[[ Given data, beginning ]]
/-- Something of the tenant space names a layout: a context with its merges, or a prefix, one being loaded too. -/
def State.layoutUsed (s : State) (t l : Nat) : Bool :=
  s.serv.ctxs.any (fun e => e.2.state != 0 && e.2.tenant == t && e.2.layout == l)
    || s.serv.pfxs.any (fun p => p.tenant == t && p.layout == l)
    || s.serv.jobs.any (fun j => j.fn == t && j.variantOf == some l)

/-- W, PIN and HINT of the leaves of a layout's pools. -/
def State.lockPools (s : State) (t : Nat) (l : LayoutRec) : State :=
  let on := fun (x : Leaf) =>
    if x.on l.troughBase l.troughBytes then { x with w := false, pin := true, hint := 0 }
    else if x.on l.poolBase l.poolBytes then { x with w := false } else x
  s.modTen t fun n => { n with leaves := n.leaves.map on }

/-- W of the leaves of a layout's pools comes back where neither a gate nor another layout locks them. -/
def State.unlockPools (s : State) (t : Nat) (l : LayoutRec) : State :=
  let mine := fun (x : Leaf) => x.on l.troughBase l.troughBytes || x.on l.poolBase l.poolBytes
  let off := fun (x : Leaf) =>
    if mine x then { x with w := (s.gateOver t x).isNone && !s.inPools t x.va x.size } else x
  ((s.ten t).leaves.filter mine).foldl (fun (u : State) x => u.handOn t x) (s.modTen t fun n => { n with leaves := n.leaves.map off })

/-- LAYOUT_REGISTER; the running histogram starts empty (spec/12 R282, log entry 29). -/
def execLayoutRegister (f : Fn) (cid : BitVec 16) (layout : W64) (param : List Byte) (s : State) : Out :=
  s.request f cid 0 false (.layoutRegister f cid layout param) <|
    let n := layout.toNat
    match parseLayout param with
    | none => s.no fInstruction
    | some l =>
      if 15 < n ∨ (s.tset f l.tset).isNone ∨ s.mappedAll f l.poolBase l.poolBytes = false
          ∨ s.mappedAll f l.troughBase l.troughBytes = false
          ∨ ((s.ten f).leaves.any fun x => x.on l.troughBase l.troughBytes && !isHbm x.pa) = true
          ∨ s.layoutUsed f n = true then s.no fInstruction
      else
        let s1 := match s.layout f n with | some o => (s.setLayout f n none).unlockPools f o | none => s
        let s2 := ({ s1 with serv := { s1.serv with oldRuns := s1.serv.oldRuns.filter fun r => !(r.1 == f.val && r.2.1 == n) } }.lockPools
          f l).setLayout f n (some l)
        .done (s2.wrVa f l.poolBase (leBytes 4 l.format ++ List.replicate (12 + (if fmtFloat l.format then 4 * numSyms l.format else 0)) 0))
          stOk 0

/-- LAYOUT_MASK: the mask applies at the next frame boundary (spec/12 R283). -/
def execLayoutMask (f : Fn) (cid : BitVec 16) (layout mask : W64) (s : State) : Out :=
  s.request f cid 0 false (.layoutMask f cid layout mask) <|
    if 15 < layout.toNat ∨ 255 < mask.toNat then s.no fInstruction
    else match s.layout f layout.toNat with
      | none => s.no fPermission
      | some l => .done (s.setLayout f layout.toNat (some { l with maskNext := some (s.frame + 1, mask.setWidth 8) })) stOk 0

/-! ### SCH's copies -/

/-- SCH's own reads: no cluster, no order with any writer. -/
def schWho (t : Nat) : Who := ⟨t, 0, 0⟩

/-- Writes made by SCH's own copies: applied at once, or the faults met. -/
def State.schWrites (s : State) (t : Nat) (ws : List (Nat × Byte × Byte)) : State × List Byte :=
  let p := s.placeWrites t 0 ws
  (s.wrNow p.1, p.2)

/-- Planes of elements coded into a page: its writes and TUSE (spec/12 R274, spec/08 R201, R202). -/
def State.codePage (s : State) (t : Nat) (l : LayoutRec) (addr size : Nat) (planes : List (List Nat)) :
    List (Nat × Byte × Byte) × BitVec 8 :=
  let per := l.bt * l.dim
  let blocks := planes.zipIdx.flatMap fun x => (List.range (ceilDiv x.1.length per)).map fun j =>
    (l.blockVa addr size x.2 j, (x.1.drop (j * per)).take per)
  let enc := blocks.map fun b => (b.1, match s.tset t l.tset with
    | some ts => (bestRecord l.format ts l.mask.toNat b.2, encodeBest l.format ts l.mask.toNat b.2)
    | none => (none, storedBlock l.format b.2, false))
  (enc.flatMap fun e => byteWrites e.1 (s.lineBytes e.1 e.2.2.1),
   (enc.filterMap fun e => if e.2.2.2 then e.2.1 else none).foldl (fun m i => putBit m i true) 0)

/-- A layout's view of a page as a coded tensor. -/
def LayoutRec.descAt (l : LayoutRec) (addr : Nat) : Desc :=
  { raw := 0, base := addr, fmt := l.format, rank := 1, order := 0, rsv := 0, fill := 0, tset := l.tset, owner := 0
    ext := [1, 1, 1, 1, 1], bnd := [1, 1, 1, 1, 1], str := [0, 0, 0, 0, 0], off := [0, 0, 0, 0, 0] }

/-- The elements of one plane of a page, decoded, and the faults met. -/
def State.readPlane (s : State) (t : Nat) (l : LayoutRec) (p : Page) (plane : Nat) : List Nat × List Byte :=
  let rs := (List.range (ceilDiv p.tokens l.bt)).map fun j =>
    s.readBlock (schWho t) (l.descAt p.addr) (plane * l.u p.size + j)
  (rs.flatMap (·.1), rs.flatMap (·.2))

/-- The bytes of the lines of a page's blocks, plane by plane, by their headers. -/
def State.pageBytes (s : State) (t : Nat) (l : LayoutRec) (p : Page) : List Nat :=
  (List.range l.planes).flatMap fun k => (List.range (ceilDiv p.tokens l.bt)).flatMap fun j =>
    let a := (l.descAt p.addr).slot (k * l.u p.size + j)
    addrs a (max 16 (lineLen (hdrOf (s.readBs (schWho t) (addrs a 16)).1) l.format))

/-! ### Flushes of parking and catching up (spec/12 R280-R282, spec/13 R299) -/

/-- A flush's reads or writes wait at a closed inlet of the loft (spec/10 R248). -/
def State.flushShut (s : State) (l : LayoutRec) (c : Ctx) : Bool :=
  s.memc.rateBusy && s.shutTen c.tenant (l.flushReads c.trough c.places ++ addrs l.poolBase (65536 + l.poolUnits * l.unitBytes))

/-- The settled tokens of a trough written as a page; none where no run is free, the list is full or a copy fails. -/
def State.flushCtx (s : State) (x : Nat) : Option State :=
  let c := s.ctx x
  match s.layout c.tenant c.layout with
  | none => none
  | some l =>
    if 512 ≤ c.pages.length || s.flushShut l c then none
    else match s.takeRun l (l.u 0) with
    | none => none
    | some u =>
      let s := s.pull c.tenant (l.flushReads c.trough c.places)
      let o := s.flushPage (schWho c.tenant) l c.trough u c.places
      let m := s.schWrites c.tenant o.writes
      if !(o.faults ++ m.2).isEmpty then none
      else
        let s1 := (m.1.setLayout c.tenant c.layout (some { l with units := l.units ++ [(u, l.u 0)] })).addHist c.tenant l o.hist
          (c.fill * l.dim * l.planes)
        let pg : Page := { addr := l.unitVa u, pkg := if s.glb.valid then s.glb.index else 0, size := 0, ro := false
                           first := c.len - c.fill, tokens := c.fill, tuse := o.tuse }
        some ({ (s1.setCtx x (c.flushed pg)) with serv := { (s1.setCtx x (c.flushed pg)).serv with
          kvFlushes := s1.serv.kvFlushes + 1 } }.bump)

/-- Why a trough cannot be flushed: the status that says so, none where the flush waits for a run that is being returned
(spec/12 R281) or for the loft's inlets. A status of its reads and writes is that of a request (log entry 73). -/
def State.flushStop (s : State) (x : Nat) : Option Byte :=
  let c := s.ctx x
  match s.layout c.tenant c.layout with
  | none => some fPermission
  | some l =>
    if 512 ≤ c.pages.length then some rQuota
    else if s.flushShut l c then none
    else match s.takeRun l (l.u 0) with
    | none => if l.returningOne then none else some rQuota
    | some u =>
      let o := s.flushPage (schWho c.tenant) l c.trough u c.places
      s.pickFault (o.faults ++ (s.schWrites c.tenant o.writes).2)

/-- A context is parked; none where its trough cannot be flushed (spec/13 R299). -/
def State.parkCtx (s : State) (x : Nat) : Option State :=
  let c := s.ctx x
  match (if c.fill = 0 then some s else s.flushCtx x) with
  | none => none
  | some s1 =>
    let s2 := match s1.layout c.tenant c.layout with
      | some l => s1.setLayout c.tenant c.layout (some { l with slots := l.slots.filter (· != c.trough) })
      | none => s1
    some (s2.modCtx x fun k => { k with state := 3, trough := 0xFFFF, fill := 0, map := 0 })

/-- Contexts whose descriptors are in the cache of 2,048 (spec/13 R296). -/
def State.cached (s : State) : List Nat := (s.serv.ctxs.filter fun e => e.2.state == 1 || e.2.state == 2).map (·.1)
[[ Given data, end ]]
Output exactly the span of lines beginning at the first line of the records and ending at the line that holds "if x.on l.troughBase", inclusive, with no other text.

/-- Something of the tenant space names a layout: a context with its merges, or a prefix, one being loaded too. -/
def State.layoutUsed (s : State) (t l : Nat) : Bool :=
  s.serv.ctxs.any (fun e => e.2.state != 0 && e.2.tenant == t && e.2.layout == l)
    || s.serv.pfxs.any (fun p => p.tenant == t && p.layout == l)
    || s.serv.jobs.any (fun j => j.fn == t && j.variantOf == some l)

/-- W, PIN and HINT of the leaves of a layout's pools. -/
def State.lockPools (s : State) (t : Nat) (l : LayoutRec) : State :=
  let on := fun (x : Leaf) =>
    if x.on l.troughBase l.troughBytes then { x with w := false, pin := true, hint := 0 }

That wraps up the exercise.